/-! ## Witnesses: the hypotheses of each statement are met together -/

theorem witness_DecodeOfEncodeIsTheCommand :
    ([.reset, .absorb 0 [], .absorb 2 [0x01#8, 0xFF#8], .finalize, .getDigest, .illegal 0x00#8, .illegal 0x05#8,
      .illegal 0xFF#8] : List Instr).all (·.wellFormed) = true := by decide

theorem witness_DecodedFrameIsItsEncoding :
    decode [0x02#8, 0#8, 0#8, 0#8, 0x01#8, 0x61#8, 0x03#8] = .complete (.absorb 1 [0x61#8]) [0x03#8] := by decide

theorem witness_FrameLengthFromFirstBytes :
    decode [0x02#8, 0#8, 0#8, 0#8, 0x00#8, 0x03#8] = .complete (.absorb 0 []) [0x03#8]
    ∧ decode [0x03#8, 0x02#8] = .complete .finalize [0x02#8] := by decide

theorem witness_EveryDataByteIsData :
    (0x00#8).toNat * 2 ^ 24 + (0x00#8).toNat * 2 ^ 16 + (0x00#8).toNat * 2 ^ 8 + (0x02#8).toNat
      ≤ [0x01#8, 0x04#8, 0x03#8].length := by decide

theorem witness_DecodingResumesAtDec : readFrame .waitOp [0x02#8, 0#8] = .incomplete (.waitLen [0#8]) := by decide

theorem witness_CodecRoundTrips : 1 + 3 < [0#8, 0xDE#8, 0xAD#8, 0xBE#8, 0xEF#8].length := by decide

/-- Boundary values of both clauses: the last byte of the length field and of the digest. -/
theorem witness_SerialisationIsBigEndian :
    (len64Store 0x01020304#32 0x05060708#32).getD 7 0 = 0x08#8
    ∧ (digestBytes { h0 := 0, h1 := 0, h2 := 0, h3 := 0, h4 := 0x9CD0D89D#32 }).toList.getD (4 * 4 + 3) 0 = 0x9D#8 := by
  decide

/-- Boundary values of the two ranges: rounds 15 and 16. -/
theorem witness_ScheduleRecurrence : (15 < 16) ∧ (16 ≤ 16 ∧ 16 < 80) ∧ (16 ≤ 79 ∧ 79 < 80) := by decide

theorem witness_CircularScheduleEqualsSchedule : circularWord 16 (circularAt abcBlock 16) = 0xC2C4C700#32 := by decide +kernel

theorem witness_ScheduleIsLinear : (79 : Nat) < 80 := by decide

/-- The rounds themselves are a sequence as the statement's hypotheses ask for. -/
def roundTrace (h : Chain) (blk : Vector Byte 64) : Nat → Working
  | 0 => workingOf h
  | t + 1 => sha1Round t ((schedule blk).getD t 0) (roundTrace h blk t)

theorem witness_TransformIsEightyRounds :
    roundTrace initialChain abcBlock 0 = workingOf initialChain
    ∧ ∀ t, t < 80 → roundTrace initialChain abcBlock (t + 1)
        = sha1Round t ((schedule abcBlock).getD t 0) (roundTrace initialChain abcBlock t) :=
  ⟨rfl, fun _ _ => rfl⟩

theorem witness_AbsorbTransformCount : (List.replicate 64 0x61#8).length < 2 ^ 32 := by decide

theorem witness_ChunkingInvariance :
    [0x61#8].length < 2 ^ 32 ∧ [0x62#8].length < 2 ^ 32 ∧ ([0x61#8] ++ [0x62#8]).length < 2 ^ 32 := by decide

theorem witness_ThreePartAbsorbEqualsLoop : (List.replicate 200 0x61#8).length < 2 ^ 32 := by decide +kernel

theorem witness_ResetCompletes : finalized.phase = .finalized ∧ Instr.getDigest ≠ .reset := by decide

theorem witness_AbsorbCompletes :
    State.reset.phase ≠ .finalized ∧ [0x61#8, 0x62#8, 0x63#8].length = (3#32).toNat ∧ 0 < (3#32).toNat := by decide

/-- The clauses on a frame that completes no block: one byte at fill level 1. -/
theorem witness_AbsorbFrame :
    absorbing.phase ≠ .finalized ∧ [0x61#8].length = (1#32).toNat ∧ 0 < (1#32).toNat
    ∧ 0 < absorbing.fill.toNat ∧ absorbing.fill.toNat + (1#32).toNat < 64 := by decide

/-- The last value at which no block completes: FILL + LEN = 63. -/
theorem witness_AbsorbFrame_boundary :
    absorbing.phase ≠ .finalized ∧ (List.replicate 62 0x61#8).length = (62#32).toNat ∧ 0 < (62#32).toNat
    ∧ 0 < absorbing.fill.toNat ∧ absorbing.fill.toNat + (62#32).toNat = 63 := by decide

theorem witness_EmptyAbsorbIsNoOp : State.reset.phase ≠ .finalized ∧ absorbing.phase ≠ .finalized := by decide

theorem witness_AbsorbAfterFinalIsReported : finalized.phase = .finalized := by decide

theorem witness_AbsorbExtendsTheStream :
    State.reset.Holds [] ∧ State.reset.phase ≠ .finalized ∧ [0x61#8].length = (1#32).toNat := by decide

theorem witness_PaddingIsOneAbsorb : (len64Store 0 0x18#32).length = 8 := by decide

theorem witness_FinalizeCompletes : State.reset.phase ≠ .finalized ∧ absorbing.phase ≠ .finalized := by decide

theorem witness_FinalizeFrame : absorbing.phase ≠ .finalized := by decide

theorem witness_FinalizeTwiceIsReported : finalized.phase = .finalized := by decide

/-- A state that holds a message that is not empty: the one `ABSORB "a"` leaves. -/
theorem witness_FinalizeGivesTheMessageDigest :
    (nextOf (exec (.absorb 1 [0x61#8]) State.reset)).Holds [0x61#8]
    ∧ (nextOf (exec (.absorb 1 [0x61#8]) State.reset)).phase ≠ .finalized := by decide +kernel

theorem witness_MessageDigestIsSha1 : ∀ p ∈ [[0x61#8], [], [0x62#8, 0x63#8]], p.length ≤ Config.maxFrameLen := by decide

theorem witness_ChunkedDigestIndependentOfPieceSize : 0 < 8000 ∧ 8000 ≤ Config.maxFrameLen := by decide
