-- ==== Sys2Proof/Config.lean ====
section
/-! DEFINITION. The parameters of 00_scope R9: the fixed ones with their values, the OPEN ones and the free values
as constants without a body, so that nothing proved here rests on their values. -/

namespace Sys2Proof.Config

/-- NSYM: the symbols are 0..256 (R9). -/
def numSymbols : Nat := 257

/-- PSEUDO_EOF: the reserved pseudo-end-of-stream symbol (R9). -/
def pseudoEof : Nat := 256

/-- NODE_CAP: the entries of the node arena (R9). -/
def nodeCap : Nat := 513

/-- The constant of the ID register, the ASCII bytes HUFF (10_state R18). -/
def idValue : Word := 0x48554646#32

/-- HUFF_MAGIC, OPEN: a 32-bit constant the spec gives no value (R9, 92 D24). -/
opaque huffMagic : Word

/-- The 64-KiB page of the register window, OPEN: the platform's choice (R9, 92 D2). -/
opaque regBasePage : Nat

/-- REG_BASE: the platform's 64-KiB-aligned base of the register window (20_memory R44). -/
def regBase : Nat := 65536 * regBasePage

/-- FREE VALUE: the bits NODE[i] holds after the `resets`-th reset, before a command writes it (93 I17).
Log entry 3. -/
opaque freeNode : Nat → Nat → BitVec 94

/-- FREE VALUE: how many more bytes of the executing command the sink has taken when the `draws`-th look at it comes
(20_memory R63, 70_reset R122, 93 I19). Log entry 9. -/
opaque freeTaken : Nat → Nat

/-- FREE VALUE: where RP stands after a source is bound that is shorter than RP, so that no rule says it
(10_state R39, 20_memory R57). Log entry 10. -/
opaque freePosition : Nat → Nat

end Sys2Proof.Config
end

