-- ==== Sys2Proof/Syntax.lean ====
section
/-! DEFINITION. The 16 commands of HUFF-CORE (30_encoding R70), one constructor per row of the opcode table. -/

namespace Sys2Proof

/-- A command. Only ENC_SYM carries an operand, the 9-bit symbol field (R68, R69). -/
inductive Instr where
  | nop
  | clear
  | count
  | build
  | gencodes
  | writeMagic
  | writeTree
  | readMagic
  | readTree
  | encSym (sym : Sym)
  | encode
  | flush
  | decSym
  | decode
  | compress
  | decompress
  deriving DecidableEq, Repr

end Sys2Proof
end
•••
== Description of the task ==
Start at the first line of the entries and stop at the line with "([.reset, .absorb 0". Retype each of those lines exactly, both ends included.

== Answer space ==
/-! ## Witnesses: the hypotheses of each statement are met together -/

theorem witness_DecodeOfEncodeIsTheCommand :
    ([.reset, .absorb 0 [], .absorb 2 [0x01#8, 0xFF#8], .finalize, .getDigest, .illegal 0x00#8, .illegal 0x05#8,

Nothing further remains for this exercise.